### Source records:
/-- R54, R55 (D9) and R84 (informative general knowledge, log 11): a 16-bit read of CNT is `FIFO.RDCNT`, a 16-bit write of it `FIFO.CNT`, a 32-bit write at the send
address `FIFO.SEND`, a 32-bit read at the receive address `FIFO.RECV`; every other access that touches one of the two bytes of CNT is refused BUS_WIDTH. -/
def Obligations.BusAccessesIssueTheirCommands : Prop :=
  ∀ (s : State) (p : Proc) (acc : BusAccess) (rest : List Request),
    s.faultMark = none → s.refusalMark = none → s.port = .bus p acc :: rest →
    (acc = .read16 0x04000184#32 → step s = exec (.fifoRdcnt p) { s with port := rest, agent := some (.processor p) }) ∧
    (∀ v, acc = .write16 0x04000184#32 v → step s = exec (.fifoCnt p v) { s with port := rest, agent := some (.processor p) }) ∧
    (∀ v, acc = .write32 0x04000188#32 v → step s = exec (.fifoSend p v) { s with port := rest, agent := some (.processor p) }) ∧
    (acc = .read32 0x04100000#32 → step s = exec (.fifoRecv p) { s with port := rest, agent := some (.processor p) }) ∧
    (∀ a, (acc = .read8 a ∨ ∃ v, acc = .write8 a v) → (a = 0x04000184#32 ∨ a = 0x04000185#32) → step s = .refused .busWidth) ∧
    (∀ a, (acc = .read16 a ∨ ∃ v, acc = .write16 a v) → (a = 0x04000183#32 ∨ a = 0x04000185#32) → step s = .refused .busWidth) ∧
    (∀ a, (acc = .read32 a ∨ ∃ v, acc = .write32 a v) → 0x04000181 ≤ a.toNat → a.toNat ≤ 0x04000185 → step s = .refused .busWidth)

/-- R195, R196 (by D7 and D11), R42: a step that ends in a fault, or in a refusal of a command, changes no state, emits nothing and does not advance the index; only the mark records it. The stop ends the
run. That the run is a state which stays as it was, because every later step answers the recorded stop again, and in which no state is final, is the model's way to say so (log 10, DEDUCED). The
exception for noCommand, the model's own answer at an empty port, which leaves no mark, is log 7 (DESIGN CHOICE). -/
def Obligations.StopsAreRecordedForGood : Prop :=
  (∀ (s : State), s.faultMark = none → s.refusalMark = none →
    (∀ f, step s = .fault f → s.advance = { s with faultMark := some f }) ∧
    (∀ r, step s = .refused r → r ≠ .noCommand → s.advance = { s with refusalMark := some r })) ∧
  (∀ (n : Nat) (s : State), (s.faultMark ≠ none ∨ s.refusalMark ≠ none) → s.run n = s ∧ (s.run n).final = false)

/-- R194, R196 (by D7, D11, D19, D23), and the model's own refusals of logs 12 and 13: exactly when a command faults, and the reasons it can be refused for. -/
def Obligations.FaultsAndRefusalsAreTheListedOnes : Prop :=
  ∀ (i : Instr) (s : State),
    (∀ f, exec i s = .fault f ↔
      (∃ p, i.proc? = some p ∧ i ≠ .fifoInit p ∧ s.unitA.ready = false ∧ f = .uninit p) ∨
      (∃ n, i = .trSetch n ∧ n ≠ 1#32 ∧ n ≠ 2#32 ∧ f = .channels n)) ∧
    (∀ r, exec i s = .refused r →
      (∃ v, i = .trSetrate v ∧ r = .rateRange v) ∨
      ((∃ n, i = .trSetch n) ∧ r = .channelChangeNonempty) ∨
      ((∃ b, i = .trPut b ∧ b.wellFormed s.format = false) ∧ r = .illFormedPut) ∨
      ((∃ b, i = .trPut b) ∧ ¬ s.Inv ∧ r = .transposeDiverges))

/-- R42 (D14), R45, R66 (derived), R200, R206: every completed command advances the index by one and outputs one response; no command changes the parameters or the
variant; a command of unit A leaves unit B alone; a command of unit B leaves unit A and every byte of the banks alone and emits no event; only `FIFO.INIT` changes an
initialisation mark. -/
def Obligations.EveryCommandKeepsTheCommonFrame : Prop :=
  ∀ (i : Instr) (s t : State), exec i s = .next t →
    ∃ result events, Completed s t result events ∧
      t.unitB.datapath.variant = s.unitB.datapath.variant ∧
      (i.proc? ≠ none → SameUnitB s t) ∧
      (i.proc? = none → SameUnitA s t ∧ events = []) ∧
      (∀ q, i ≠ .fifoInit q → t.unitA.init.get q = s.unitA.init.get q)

* * *

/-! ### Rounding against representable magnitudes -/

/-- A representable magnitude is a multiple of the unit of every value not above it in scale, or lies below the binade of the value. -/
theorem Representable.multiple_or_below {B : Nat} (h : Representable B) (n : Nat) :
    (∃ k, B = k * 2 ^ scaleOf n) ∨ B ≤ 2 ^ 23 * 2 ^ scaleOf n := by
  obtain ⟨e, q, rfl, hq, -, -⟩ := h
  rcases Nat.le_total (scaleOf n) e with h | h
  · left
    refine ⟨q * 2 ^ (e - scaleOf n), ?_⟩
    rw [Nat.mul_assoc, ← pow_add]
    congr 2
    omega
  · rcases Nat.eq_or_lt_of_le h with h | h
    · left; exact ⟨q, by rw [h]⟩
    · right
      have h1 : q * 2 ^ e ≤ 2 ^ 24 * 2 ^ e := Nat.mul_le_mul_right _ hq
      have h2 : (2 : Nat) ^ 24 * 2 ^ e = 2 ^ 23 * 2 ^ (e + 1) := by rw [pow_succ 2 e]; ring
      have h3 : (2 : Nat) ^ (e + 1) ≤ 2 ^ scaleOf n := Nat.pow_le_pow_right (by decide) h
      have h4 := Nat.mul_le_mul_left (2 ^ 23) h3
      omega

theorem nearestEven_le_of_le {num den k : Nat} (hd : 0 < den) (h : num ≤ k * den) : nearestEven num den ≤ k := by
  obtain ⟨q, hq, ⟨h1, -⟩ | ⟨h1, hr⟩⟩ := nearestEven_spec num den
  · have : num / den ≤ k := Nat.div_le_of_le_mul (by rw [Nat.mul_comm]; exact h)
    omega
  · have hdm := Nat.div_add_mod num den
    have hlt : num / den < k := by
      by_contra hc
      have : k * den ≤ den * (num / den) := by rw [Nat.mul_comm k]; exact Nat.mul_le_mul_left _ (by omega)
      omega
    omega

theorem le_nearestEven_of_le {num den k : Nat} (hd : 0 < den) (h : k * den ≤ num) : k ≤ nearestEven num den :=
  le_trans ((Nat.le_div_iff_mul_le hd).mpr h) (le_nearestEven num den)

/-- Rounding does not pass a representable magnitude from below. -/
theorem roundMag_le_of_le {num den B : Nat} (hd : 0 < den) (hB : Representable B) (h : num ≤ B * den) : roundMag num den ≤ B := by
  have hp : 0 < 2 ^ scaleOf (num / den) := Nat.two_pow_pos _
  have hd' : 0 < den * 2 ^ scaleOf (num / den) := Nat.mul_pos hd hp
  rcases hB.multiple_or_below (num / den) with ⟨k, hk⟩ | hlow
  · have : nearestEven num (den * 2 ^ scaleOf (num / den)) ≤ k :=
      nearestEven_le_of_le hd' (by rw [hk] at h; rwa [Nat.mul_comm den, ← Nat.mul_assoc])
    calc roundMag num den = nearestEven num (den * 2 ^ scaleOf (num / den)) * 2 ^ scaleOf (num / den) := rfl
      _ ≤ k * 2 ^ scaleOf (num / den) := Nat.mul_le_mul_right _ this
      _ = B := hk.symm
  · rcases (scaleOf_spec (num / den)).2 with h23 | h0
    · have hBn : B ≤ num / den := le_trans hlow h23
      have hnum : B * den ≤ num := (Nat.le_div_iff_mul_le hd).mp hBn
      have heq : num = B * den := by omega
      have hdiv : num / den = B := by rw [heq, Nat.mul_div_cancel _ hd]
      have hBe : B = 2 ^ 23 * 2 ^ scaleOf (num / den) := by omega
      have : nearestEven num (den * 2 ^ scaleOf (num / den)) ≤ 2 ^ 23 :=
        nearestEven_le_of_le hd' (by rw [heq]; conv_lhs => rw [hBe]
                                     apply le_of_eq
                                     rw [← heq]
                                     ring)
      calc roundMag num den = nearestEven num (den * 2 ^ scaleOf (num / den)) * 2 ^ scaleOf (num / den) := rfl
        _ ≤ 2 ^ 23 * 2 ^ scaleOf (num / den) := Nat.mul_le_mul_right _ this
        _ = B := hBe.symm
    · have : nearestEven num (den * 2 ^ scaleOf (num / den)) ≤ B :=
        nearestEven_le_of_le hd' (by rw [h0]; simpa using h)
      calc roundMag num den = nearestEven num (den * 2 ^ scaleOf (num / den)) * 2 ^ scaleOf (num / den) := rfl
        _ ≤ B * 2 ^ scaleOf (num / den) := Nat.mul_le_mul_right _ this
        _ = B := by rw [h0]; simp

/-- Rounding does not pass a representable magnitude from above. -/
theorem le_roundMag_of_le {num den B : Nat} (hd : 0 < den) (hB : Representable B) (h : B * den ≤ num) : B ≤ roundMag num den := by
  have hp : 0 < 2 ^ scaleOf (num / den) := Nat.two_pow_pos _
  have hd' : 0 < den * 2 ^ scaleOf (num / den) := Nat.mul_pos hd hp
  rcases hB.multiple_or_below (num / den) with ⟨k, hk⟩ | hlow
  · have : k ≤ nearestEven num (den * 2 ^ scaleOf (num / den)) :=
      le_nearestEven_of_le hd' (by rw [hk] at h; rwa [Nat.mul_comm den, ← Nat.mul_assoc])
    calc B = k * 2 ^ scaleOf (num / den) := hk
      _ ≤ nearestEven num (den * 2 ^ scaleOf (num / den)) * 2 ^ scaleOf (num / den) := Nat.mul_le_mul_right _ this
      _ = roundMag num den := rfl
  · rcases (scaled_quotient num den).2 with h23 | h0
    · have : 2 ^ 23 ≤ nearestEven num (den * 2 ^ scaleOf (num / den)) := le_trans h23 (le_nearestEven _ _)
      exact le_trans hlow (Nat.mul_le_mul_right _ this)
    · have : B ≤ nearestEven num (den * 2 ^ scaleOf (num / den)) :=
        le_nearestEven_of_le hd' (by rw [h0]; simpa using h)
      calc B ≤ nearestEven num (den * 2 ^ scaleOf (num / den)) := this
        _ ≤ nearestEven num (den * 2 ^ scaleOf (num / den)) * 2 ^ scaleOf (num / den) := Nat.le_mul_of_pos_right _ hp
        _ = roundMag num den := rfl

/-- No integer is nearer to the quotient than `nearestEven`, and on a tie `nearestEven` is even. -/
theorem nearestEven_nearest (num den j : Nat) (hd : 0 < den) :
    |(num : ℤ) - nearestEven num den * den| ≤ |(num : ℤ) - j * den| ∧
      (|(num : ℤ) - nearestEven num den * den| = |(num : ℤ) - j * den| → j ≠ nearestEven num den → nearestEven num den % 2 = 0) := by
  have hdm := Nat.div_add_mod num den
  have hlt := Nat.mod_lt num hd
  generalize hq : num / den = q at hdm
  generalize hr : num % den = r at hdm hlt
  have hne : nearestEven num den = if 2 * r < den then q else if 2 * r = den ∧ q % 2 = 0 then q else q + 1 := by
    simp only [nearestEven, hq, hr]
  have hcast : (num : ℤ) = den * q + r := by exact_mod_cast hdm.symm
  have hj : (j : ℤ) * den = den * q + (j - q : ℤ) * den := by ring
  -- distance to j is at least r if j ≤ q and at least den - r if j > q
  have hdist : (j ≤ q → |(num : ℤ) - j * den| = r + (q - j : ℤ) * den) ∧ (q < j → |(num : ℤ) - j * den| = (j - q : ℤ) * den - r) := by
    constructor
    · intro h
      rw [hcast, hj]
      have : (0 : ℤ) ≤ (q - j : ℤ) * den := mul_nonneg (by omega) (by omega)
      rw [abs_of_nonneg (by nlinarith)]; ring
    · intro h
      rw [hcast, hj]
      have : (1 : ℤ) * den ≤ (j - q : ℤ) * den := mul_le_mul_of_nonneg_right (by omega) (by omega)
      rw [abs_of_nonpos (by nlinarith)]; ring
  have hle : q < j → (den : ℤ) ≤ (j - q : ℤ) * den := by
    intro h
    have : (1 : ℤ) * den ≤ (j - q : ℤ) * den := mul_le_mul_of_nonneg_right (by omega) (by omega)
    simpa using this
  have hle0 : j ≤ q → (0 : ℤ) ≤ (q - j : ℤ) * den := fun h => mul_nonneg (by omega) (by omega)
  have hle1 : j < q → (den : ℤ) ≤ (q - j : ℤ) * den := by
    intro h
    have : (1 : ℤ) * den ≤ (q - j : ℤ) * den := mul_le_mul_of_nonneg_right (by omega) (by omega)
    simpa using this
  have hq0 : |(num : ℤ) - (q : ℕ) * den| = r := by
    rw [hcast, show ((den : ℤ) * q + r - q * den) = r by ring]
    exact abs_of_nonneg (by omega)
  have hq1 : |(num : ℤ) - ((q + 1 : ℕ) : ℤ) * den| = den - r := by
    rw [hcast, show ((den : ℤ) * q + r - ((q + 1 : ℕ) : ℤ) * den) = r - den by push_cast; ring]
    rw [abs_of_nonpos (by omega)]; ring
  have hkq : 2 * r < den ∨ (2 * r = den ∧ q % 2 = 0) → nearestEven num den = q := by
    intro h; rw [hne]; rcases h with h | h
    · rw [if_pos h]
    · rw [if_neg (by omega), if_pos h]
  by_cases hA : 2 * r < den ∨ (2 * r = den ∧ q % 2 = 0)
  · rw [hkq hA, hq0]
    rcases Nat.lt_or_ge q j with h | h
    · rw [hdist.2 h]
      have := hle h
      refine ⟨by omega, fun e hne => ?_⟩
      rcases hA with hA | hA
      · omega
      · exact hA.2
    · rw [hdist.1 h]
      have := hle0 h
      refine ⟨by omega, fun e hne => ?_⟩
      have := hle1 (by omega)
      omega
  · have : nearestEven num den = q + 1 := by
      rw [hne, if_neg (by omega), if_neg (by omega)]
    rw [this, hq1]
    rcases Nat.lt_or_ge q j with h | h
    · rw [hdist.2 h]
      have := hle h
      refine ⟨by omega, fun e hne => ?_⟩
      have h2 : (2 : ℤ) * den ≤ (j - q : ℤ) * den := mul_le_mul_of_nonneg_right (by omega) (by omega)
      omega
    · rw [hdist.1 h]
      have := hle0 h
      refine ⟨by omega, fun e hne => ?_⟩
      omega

### What you will do:
Your task is to retype the entries verbatim, starting with the line that holds "nearestEven_le_of_le hd' (by rw [h0];" and stopping after the line that holds "have hne : nearestEven".

### Task response:
        nearestEven_le_of_le hd' (by rw [h0]; simpa using h)
      calc roundMag num den = nearestEven num (den * 2 ^ scaleOf (num / den)) * 2 ^ scaleOf (num / den) := rfl
        _ ≤ B * 2 ^ scaleOf (num / den) := Nat.mul_le_mul_right _ this
        _ = B := by rw [h0]; simp

/-- Rounding does not pass a representable magnitude from above. -/
theorem le_roundMag_of_le {num den B : Nat} (hd : 0 < den) (hB : Representable B) (h : B * den ≤ num) : B ≤ roundMag num den := by
  have hp : 0 < 2 ^ scaleOf (num / den) := Nat.two_pow_pos _
  have hd' : 0 < den * 2 ^ scaleOf (num / den) := Nat.mul_pos hd hp
  rcases hB.multiple_or_below (num / den) with ⟨k, hk⟩ | hlow
  · have : k ≤ nearestEven num (den * 2 ^ scaleOf (num / den)) :=
      le_nearestEven_of_le hd' (by rw [hk] at h; rwa [Nat.mul_comm den, ← Nat.mul_assoc])
    calc B = k * 2 ^ scaleOf (num / den) := hk
      _ ≤ nearestEven num (den * 2 ^ scaleOf (num / den)) * 2 ^ scaleOf (num / den) := Nat.mul_le_mul_right _ this
      _ = roundMag num den := rfl
  · rcases (scaled_quotient num den).2 with h23 | h0
    · have : 2 ^ 23 ≤ nearestEven num (den * 2 ^ scaleOf (num / den)) := le_trans h23 (le_nearestEven _ _)
      exact le_trans hlow (Nat.mul_le_mul_right _ this)
    · have : B ≤ nearestEven num (den * 2 ^ scaleOf (num / den)) :=
        le_nearestEven_of_le hd' (by rw [h0]; simpa using h)
      calc B ≤ nearestEven num (den * 2 ^ scaleOf (num / den)) := this
        _ ≤ nearestEven num (den * 2 ^ scaleOf (num / den)) * 2 ^ scaleOf (num / den) := Nat.le_mul_of_pos_right _ hp
        _ = roundMag num den := rfl

/-- No integer is nearer to the quotient than `nearestEven`, and on a tie `nearestEven` is even. -/
theorem nearestEven_nearest (num den j : Nat) (hd : 0 < den) :
    |(num : ℤ) - nearestEven num den * den| ≤ |(num : ℤ) - j * den| ∧
      (|(num : ℤ) - nearestEven num den * den| = |(num : ℤ) - j * den| → j ≠ nearestEven num den → nearestEven num den % 2 = 0) := by
  have hdm := Nat.div_add_mod num den
  have hlt := Nat.mod_lt num hd
  generalize hq : num / den = q at hdm
  generalize hr : num % den = r at hdm hlt
  have hne : nearestEven num den = if 2 * r < den then q else if 2 * r = den ∧ q % 2 = 0 then q else q + 1 := by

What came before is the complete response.